Problem Description
Give you three sequences of numbers A, B, C, then we give you a number X. Now you need to calculate if you can find the three numbers Ai, Bj, Ck, which satisfy the formula Ai+Bj+Ck = X.
Input
There are many cases. Every data case is described as followed: In the first line there are three integers L, N, M, in the second line there are L integers represent the sequence A, in the third line there are N integers represent the sequences B, in the forth line there are M integers represent the sequence C. In the fifth line there is an integer S represents there are S integers X to be calculated. 1<=L, N, M<=500, 1<=S<=1000. all the integers are 32-integers.
Output
For each case, firstly you have to print the case number as the form "Case d:", then for the S queries, you calculate if the formula can be satisfied or not.
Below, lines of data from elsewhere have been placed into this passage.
-- ==== Sys2Proof/Machine/Fields.lean ====
section
/-! DEFINITION. The named fields of every register of spec/21 (R476), one constant for each field,
written from the register tables of spec/00 to spec/18. A field is the BAR0 byte offset of its word, its
lowest bit and its width. A register that a chapter gives for several units (a lane, a core, a bank, a slot)
has a field that takes the unit's number: the offset adds the stride that the chapter's heading gives.
A name is the register's name, with the unit's letter left out, and the field's name (`RFL_CTL_TXCLR n` is
RFLn_CTL.TXCLR; `GNF_CTL_ENABLE 0` is GNF_L1CTL.ENABLE and `GNF_CTL_ENABLE 1` is GNF_L5CTL.ENABLE). -/

namespace Sys2Proof.Fields

/-! Station MGT (spec/00, 01, 02, 03, 16, 18). -/

/-- MGT_DEVID, spec/00. -/
def MGT_DEVID : Nat := 0x0
def MGT_DEVID_VENDOR : Fld := ⟨MGT_DEVID, 20, 12⟩
def MGT_DEVID_FAMILY : Fld := ⟨MGT_DEVID, 16, 4⟩
def MGT_DEVID_PART : Fld := ⟨MGT_DEVID, 0, 16⟩
/-- MGT_REVID, spec/00. -/
def MGT_REVID : Nat := 0x4
def MGT_REVID_FUSEMAP : Fld := ⟨MGT_REVID, 16, 8⟩
def MGT_REVID_ROMVER : Fld := ⟨MGT_REVID, 8, 8⟩
def MGT_REVID_BASE : Fld := ⟨MGT_REVID, 4, 4⟩
def MGT_REVID_METAL : Fld := ⟨MGT_REVID, 0, 4⟩
/-- MGT_UID_LO, spec/00. -/
def MGT_UID_LO : Nat := 0x8
def MGT_UID_LO_UID_LO : Fld := ⟨MGT_UID_LO, 0, 32⟩
/-- MGT_UID_HI, spec/00. -/
def MGT_UID_HI : Nat := 0xC
def MGT_UID_HI_UID_HI : Fld := ⟨MGT_UID_HI, 0, 32⟩
/-- MGT_MODE, spec/03. -/
def MGT_MODE : Nat := 0x10
def MGT_MODE_CAUSE : Fld := ⟨MGT_MODE, 8, 8⟩
def MGT_MODE_PENDING : Fld := ⟨MGT_MODE, 4, 3⟩
def MGT_MODE_WAIT : Fld := ⟨MGT_MODE, 3, 1⟩
def MGT_MODE_MODE : Fld := ⟨MGT_MODE, 0, 3⟩
/-- MGT_MODEREQ, spec/03. -/
def MGT_MODEREQ : Nat := 0x14
def MGT_MODEREQ_REQ : Fld := ⟨MGT_MODEREQ, 0, 3⟩
/-- MGT_WAKECFG, spec/03. -/
def MGT_WAKECFG : Nat := 0x18
def MGT_WAKECFG_DURATION : Fld := ⟨MGT_WAKECFG, 16, 16⟩
def MGT_WAKECFG_TIMER : Fld := ⟨MGT_WAKECFG, 4, 1⟩
def MGT_WAKECFG_PPSIN : Fld := ⟨MGT_WAKECFG, 3, 1⟩
def MGT_WAKECFG_WAKEPIN : Fld := ⟨MGT_WAKECFG, 2, 1⟩
def MGT_WAKECFG_RTCA1 : Fld := ⟨MGT_WAKECFG, 1, 1⟩
def MGT_WAKECFG_RTCA0 : Fld := ⟨MGT_WAKECFG, 0, 1⟩
/-- MGT_WAKESRC, spec/03. -/
def MGT_WAKESRC : Nat := 0x1C
def MGT_WAKESRC_SRC : Fld := ⟨MGT_WAKESRC, 0, 3⟩
/-- MGT_REJ_ADDR, spec/03. -/
def MGT_REJ_ADDR : Nat := 0x20
def MGT_REJ_ADDR_ADDR : Fld := ⟨MGT_REJ_ADDR, 0, 24⟩
/-- MGT_REJ_INFO, spec/03. -/
def MGT_REJ_INFO : Nat := 0x24
def MGT_REJ_INFO_PEND : Fld := ⟨MGT_REJ_INFO, 31, 1⟩
def MGT_REJ_INFO_SOURCE : Fld := ⟨MGT_REJ_INFO, 24, 4⟩
def MGT_REJ_INFO_CORE : Fld := ⟨MGT_REJ_INFO, 20, 4⟩
def MGT_REJ_INFO_COUNT : Fld := ⟨MGT_REJ_INFO, 8, 8⟩
def MGT_REJ_INFO_CAUSE : Fld := ⟨MGT_REJ_INFO, 0, 8⟩
/-- MGT_OVRSTAT, spec/01. -/
def MGT_OVRSTAT : Nat := 0x40
def MGT_OVRSTAT_CORE : Fld := ⟨MGT_OVRSTAT, 16, 16⟩
def MGT_OVRSTAT_PLK : Fld := ⟨MGT_OVRSTAT, 10, 1⟩
def MGT_OVRSTAT_SEC : Fld := ⟨MGT_OVRSTAT, 9, 1⟩
def MGT_OVRSTAT_FWD : Fld := ⟨MGT_OVRSTAT, 8, 1⟩
def MGT_OVRSTAT_SCH : Fld := ⟨MGT_OVRSTAT, 7, 1⟩
def MGT_OVRSTAT_MAC : Fld := ⟨MGT_OVRSTAT, 6, 1⟩
def MGT_OVRSTAT_RFL : Fld := ⟨MGT_OVRSTAT, 2, 4⟩
def MGT_OVRSTAT_GNT : Fld := ⟨MGT_OVRSTAT, 1, 1⟩
def MGT_OVRSTAT_GNC : Fld := ⟨MGT_OVRSTAT, 0, 1⟩
/-- MGT_OVRBEAT, spec/01. -/
def MGT_OVRBEAT : Nat := 0x44
def MGT_OVRBEAT_BEAT : Fld := ⟨MGT_OVRBEAT, 0, 32⟩
/-- MGT_COMMIT, spec/03. -/
def MGT_COMMIT : Nat := 0x60
def MGT_COMMIT_DIRTY : Fld := ⟨MGT_COMMIT, 16, 16⟩
def MGT_COMMIT_QUEUE : Fld := ⟨MGT_COMMIT, 4, 10⟩
def MGT_COMMIT_LASTTRIG : Fld := ⟨MGT_COMMIT, 2, 2⟩
def MGT_COMMIT_BUSY : Fld := ⟨MGT_COMMIT, 1, 1⟩
def MGT_COMMIT_REQ : Fld := ⟨MGT_COMMIT, 0, 1⟩
/-- MGT_RESTSTAT, spec/03. -/
def MGT_RESTSTAT : Nat := 0x64
def MGT_RESTSTAT_BOTHBAD : Fld := ⟨MGT_RESTSTAT, 24, 8⟩
def MGT_RESTSTAT_SKIPPED : Fld := ⟨MGT_RESTSTAT, 16, 8⟩
def MGT_RESTSTAT_RESTORED : Fld := ⟨MGT_RESTSTAT, 0, 16⟩
/-- MGT_CRU_STAT, spec/16. -/
def MGT_CRU_STAT : Nat := 0x68
def MGT_CRU_STAT_SPARE : Fld := ⟨MGT_CRU_STAT, 24, 8⟩
def MGT_CRU_STAT_LOST : Fld := ⟨MGT_CRU_STAT, 16, 8⟩
def MGT_CRU_STAT_COPYBAD : Fld := ⟨MGT_CRU_STAT, 0, 16⟩
/-- MGT_CRU_WEAR, spec/16. -/
def MGT_CRU_WEAR : Nat := 0x6C
def MGT_CRU_WEAR_MAXW : Fld := ⟨MGT_CRU_WEAR, 0, 32⟩
/-- MGT_CRU_CFG, spec/16. -/
def MGT_CRU_CFG : Nat := 0x70
def MGT_CRU_CFG_LEDGERP : Fld := ⟨MGT_CRU_CFG, 16, 16⟩
def MGT_CRU_CFG_NRPERIOD : Fld := ⟨MGT_CRU_CFG, 0, 16⟩
/-- MGT_CRU_LEASE, spec/16. -/
def MGT_CRU_LEASE : Nat := 0x74
def MGT_CRU_LEASE_WAITS : Fld := ⟨MGT_CRU_LEASE, 0, 32⟩
/-- MGT_CRU_HWMC, spec/16. -/
def MGT_CRU_HWMC : Nat := 0x78
def MGT_CRU_HWMC_HWM : Fld := ⟨MGT_CRU_HWMC, 0, 32⟩
/-- MGT_CRU_HWMN, spec/16. -/
def MGT_CRU_HWMN : Nat := 0x7C
def MGT_CRU_HWMN_HWM : Fld := ⟨MGT_CRU_HWMN, 0, 32⟩
/-- MGT_ASSAY, spec/03. -/
def MGT_ASSAY : Nat := 0x80
def MGT_ASSAY_CORE : Fld := ⟨MGT_ASSAY, 16, 16⟩
def MGT_ASSAY_SHORT : Fld := ⟨MGT_ASSAY, 15, 1⟩
def MGT_ASSAY_PLK : Fld := ⟨MGT_ASSAY, 14, 1⟩
def MGT_ASSAY_MESH : Fld := ⟨MGT_ASSAY, 13, 1⟩
def MGT_ASSAY_RFL : Fld := ⟨MGT_ASSAY, 9, 4⟩
def MGT_ASSAY_GNT : Fld := ⟨MGT_ASSAY, 8, 1⟩
def MGT_ASSAY_GNC : Fld := ⟨MGT_ASSAY, 7, 1⟩
def MGT_ASSAY_GNF : Fld := ⟨MGT_ASSAY, 6, 1⟩
def MGT_ASSAY_BANKS : Fld := ⟨MGT_ASSAY, 5, 1⟩
def MGT_ASSAY_CRUCIBLE : Fld := ⟨MGT_ASSAY, 4, 1⟩
def MGT_ASSAY_TRNG : Fld := ⟨MGT_ASSAY, 3, 1⟩
def MGT_ASSAY_SECKAT : Fld := ⟨MGT_ASSAY, 2, 1⟩
def MGT_ASSAY_BOOTBANKS : Fld := ⟨MGT_ASSAY, 1, 1⟩
def MGT_ASSAY_ROM : Fld := ⟨MGT_ASSAY, 0, 1⟩
/-- MGT_ASSAYCTL, spec/03. -/
def MGT_ASSAYCTL : Nat := 0x84
def MGT_ASSAYCTL_RUN : Fld := ⟨MGT_ASSAYCTL, 31, 1⟩
def MGT_ASSAYCTL_SURVEYMAX : Fld := ⟨MGT_ASSAYCTL, 8, 8⟩
def MGT_ASSAYCTL_AUTOSURVEY : Fld := ⟨MGT_ASSAYCTL, 0, 1⟩
/-- MGT_CASTCTL, spec/02. -/
def MGT_CASTCTL : Nat := 0x100
def MGT_CASTCTL_ARBADV : Fld := ⟨MGT_CASTCTL, 2, 1⟩
def MGT_CASTCTL_CANCEL : Fld := ⟨MGT_CASTCTL, 1, 1⟩
def MGT_CASTCTL_LOAD : Fld := ⟨MGT_CASTCTL, 0, 1⟩
/-- MGT_CASTADDR_LO, spec/02. -/
def MGT_CASTADDR_LO : Nat := 0x104
def MGT_CASTADDR_LO_ADDR : Fld := ⟨MGT_CASTADDR_LO, 3, 29⟩
/-- MGT_CASTADDR_HI, spec/02. -/
def MGT_CASTADDR_HI : Nat := 0x108
def MGT_CASTADDR_HI_ADDR : Fld := ⟨MGT_CASTADDR_HI, 0, 32⟩
/-- MGT_CASTLEN, spec/02. -/
def MGT_CASTLEN : Nat := 0x10C
def MGT_CASTLEN_LEN : Fld := ⟨MGT_CASTLEN, 0, 24⟩
/-- MGT_CASTSTAT, spec/02. -/
def MGT_CASTSTAT : Nat := 0x110
def MGT_CASTSTAT_PTARGET : Fld := ⟨MGT_CASTSTAT, 16, 8⟩
def MGT_CASTSTAT_SAFE : Fld := ⟨MGT_CASTSTAT, 15, 1⟩
def MGT_CASTSTAT_SOURCE : Fld := ⟨MGT_CASTSTAT, 12, 3⟩
def MGT_CASTSTAT_STATE : Fld := ⟨MGT_CASTSTAT, 0, 4⟩
/-- MGT_CASTERR, spec/02. -/
def MGT_CASTERR : Nat := 0x114
def MGT_CASTERR_RECIDX : Fld := ⟨MGT_CASTERR, 8, 16⟩
def MGT_CASTERR_CAUSE : Fld := ⟨MGT_CASTERR, 0, 8⟩
/-- MGT_CASTID, spec/02. -/
def MGT_CASTID : Nat := 0x118
def MGT_CASTID_CASTID : Fld := ⟨MGT_CASTID, 0, 32⟩
/-- MGT_CASTVER, spec/02. -/
def MGT_CASTVER : Nat := 0x11C
def MGT_CASTVER_ARBVER : Fld := ⟨MGT_CASTVER, 0, 32⟩
/-- MGT_ARBCNT, spec/02. -/
def MGT_ARBCNT : Nat := 0x120
def MGT_ARBCNT_COUNT : Fld := ⟨MGT_ARBCNT, 0, 32⟩
/-- MGT_CASTKEY, spec/02. -/
def MGT_CASTKEY : Nat := 0x124
def MGT_CASTKEY_KEYID : Fld := ⟨MGT_CASTKEY, 0, 32⟩
/-- MGT_FRESET, spec/02. -/
def MGT_FRESET : Nat := 0x128
def MGT_FRESET_ID : Fld := ⟨MGT_FRESET, 0, 8⟩
/-- MGT_CLKCORE, spec/18. -/
def MGT_CLKCORE : Nat := 0x200
def MGT_CLKCORE_STEP : Fld := ⟨MGT_CLKCORE, 0, 32⟩
/-- MGT_CLKSTAT, spec/18. -/
def MGT_CLKSTAT : Nat := 0x204
def MGT_CLKSTAT_XT32 : Fld := ⟨MGT_CLKSTAT, 7, 1⟩
def MGT_CLKSTAT_ETH1 : Fld := ⟨MGT_CLKSTAT, 6, 1⟩
def MGT_CLKSTAT_ETH0 : Fld := ⟨MGT_CLKSTAT, 5, 1⟩
def MGT_CLKSTAT_PCIE : Fld := ⟨MGT_CLKSTAT, 4, 1⟩
def MGT_CLKSTAT_CORES : Fld := ⟨MGT_CLKSTAT, 3, 1⟩
def MGT_CLKSTAT_L5LO : Fld := ⟨MGT_CLKSTAT, 2, 1⟩
def MGT_CLKSTAT_L1LO : Fld := ⟨MGT_CLKSTAT, 1, 1⟩
def MGT_CLKSTAT_FABRIC : Fld := ⟨MGT_CLKSTAT, 0, 1⟩
/-- MGT_PWRSTAT, spec/18. -/
def MGT_PWRSTAT : Nat := 0x208
def MGT_PWRSTAT_BOCNT : Fld := ⟨MGT_PWRSTAT, 16, 16⟩
def MGT_PWRSTAT_INRANGE : Fld := ⟨MGT_PWRSTAT, 8, 7⟩
def MGT_PWRSTAT_BOWARN : Fld := ⟨MGT_PWRSTAT, 1, 1⟩
def MGT_PWRSTAT_PFAIL : Fld := ⟨MGT_PWRSTAT, 0, 1⟩
/-- MGT_PWRCFG, spec/18. -/
def MGT_PWRCFG : Nat := 0x20C
def MGT_PWRCFG_PFAILEN : Fld := ⟨MGT_PWRCFG, 0, 1⟩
If satisfied, you print "YES", otherwise print "NO".
Sample Input
3 3 3 1 2 3 1 2 3 1 2 3 3 1 4 10
Sample Output
Case 1: NO YES NO
Author
wangye
Source
HDU 2007-11 Programming Contest
#include <bits/stdc++.h>
using namespace std;
int l,n,m;
int a[505],b[505],c[505];
int d[250050];
int t=0;
void erfen(int X)
{
for(int i=0;i<m;i++) //枚举较小的数组
{
int x=X-c[i];
int L=0,R=t-1;
//搜索的数组范围
while(L<=R)
{ //二分搜索较大的数组
int mid=(L+R)/2;
if(d[mid]<x)
L=mid+1;
else if(d[mid]>x)
R=mid-1;
else
{
printf("YES\n");
return;
}
}
}
printf("NO\n");
return;
}
int main()
{
int ans=0;
while(~scanf("%d%d%d",&l,&n,&m))
{
printf("Case %d:\n",++ans);
for(int i=0;i<l;i++)
scanf("%d",&a[i]);
for(int i=0;i<n;i++)
scanf("%d",&b[i]);
for(int i=0;i<m;i++)
scanf("%d",&c[i]);
t=0;
for(int i=0;i<l;i++)
for(int j=0;j<n;j++)
d[t++]=a[i]+b[j];
sort(d,d+t); //搜索前排序
int s;
scanf("%d",&s);
while(s--)
{
int x;
scanf("%d",&x);
erfen(x);
}
}
return 0;
}
#include <bits/stdc++.h> //set 内存超限
using namespace std;
int l,n,m;
int a[505],b[505],c[505];
int d[250050];
set<int>ss;
int main()
{
int ans=0;
while(~scanf("%d%d%d",&l,&n,&m))
{
ss.clear();
printf("Case %d:\n",++ans);
for(int i=0;i<l;i++)
scanf("%d",&a[i]);
for(int i=0;i<n;i++)
scanf("%d",&b[i]);
for(int i=0;i<m;i++)
scanf("%d",&c[i]);
for(int i=0;i<l;i++)
for(int j=0;j<n;j++)
ss.insert(a[i]+b[j]);
int s;
scanf("%d",&s);
while(s--)
{
int x;
scanf("%d",&x);
int flag=0;
for(int i=0;i<m;i++)
{
if(ss.count(x-c[i]))
{
flag=1;
break;
}
}
if(flag) printf("YES\n");
else printf("NO\n");
}
}
return 0;
}
#include <bits/stdc++.h>
using namespace std;
const int mod=177777; //玄学取模
int l,n,m;
int a[505],b[505],c[505];
int head[190050],tol;
struct node
{
int to,next;
}rode[2500005];
bool find(int y)
{
int x=y%mod;
for(int i=head[x];i!=-1;i=rode[i].next)
if(rode[i].to==y)return 1;
return 0;
}
void add(int y)
{
int x=y%mod;
rode[tol].to=y;
rode[tol].next=head[x];
head[x]=tol++;
}
int main()
{
int ans=0;
while(~scanf("%d%d%d",&l,&n,&m))
{
tol=0;
memset(head,-1,sizeof(head));
printf("Case %d:\n",++ans);
for(int i=0;i<l;i++)
scanf("%d",&a[i]);
for(int i=0;i<n;i++)
scanf("%d",&b[i]);
for(int i=0;i<m;i++)
scanf("%d",&c[i]);
for(int i=0;i<l;i++)
for(int j=0;j<n;j++)
if(!find((a[i]+b[j])))
add(a[i]+b[j]);
int s;
scanf("%d",&s);
while(s--)
{
int x;
scanf("%d",&x);
int flag=0;
for(int i=0;i<m;i++)
{
if(find(x-c[i]))
{
flag=1;
break;
}
}
if(flag) printf("YES\n");
else printf("NO\n");
}
}
return 0;
}